Task brief
What lines in the listing include "Machine"? Return a copy of each.

== Provided data

-- ==== Sys2Proof/Laws/MovesLoop.lean ====
section
/-! SUPPORT. What each operation and each command of Machine/Loop.lean can touch. -/

namespace Sys2Proof.Machine
open Sys2Proof
set_option linter.all false
set_option Elab.async false

theorem State.loadShadow_moves (s : State) (x1 : LoopIx) (x2 : Fin 8) :
    Moves [.lpe] s (State.loadShadow s x1 x2) := by
  unfold State.loadShadow
  repeat' (first
    | with_reducible exact Moves.refl _ _
    | with_reducible assumption
    | extract_lets
    | with_reducible refine Moves.ite ?_ ?_
    | with_reducible refine (State.modLoop_moves ..).after (by decide) ?_
    | with_reducible refine (Moves.fold _ _ _ ?_).behind ?_
    | intro _
    | split
    | ((conv => arg 3; with_reducible whnf); split))

theorem State.swapReplies_moves (s : State) (x1 : LoopIx) :
    Moves [.trc, .host, .het, .evr, .out] s (State.swapReplies s x1) := by
  unfold State.swapReplies
  repeat' (first
    | with_reducible exact Moves.refl _ _
    | with_reducible assumption
    | extract_lets
    | with_reducible refine Moves.ite ?_ ?_
    | with_reducible refine (State.replyWaiting_moves ..).after (by decide) ?_
    | with_reducible refine (Moves.fold _ _ _ ?_).behind ?_
    | intro _
    | split
    | ((conv => arg 3; with_reducible whnf); split))

theorem State.noteNotches_moves (s : State) (x1 : LoopIx) (x2 : ℕ) :
    Moves [.engSrv, .headSrv] s (State.noteNotches s x1 x2) := by
  unfold State.noteNotches
  repeat' (first
    | with_reducible exact Moves.refl _ _
    | with_reducible assumption
    | extract_lets
    | with_reducible refine Moves.ite ?_ ?_
    | with_reducible refine (State.modSrv_moves ..).after (by decide) ?_
    | with_reducible refine (State.modHs_moves ..).after (by decide) ?_
    | with_reducible refine (Moves.fold _ _ _ ?_).behind ?_
    | intro _
    | split
    | ((conv => arg 3; with_reducible whnf); split))

theorem State.settleSwapWait_moves (s : State) :
    Moves [.spn] s (State.settleSwapWait s) := by
  unfold State.settleSwapWait
  repeat' (first
    | with_reducible exact Moves.refl _ _
    | with_reducible assumption
    | extract_lets
    | with_reducible refine Moves.ite ?_ ?_
    | with_reducible refine (State.modSpn_moves ..).after (by decide) ?_
    | with_reducible refine (Moves.fold _ _ _ ?_).behind ?_
    | intro _
    | split
    | ((conv => arg 3; with_reducible whnf); split))

theorem State.swapBank_moves (s : State) (x1 : LoopIx) :
    Moves [.lpe, .trc, .spn, .host, .het, .evr, .out, .engSrv, .headSrv] s (State.swapBank s x1) := by
  unfold State.swapBank
  repeat' (first
    | with_reducible exact Moves.refl _ _
    | with_reducible assumption
    | extract_lets
    | with_reducible refine Moves.ite ?_ ?_
    | with_reducible refine (State.swapReplies_moves ..).after (by decide) ?_
    | with_reducible refine (State.settleSwapWait_moves ..).after (by decide) ?_
    | with_reducible refine (State.noteNotches_moves ..).after (by decide) ?_
    | with_reducible refine (State.condLoop_moves ..).after (by decide) ?_
    | with_reducible refine (State.modLoop_moves ..).after (by decide) ?_
    | with_reducible refine (Moves.fold _ _ _ ?_).behind ?_
    | intro _
    | split
    | ((conv => arg 3; with_reducible whnf); split))

theorem State.requestSwap_moves (s : State) (x1 : LoopIx) (x2 : Fin 8) (x3 : Option Angle) :
    Moves [.lpe] s (State.requestSwap s x1 x2 x3) := by
  unfold State.requestSwap
  repeat' (first
    | with_reducible exact Moves.refl _ _
    | with_reducible assumption
    | extract_lets
    | with_reducible refine Moves.ite ?_ ?_
    | with_reducible refine (State.loadShadow_moves ..).after (by decide) ?_
    | with_reducible refine (State.modLoop_moves ..).after (by decide) ?_
    | with_reducible refine (Moves.fold _ _ _ ?_).behind ?_
    | intro _
    | split
    | ((conv => arg 3; with_reducible whnf); split))

theorem State.latch_moves (s : State) (x1 : LoopIx) (x2 : Nat) (x3 : Int) (x4 : Bool) (x5 : Bool) :
    Moves [.mems, .lpe] s (State.latch s x1 x2 x3 x4 x5) := by
  unfold State.latch
  repeat' (first
    | with_reducible exact Moves.refl _ _
    | with_reducible assumption
    | extract_lets
    | with_reducible refine Moves.ite ?_ ?_
    | with_reducible refine (State.modLoop_moves ..).after (by decide) ?_
    | with_reducible refine (Moves.fold _ _ _ ?_).behind ?_
    | intro _
    | split
    | ((conv => arg 3; with_reducible whnf); split)
    | with_reducible refine (Moves.set_mems _ _).after (by decide) ?_)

====

Solution to this task
/-! SUPPORT. What each operation and each command of Machine/Loop.lean can touch. -/
namespace Sys2Proof.Machine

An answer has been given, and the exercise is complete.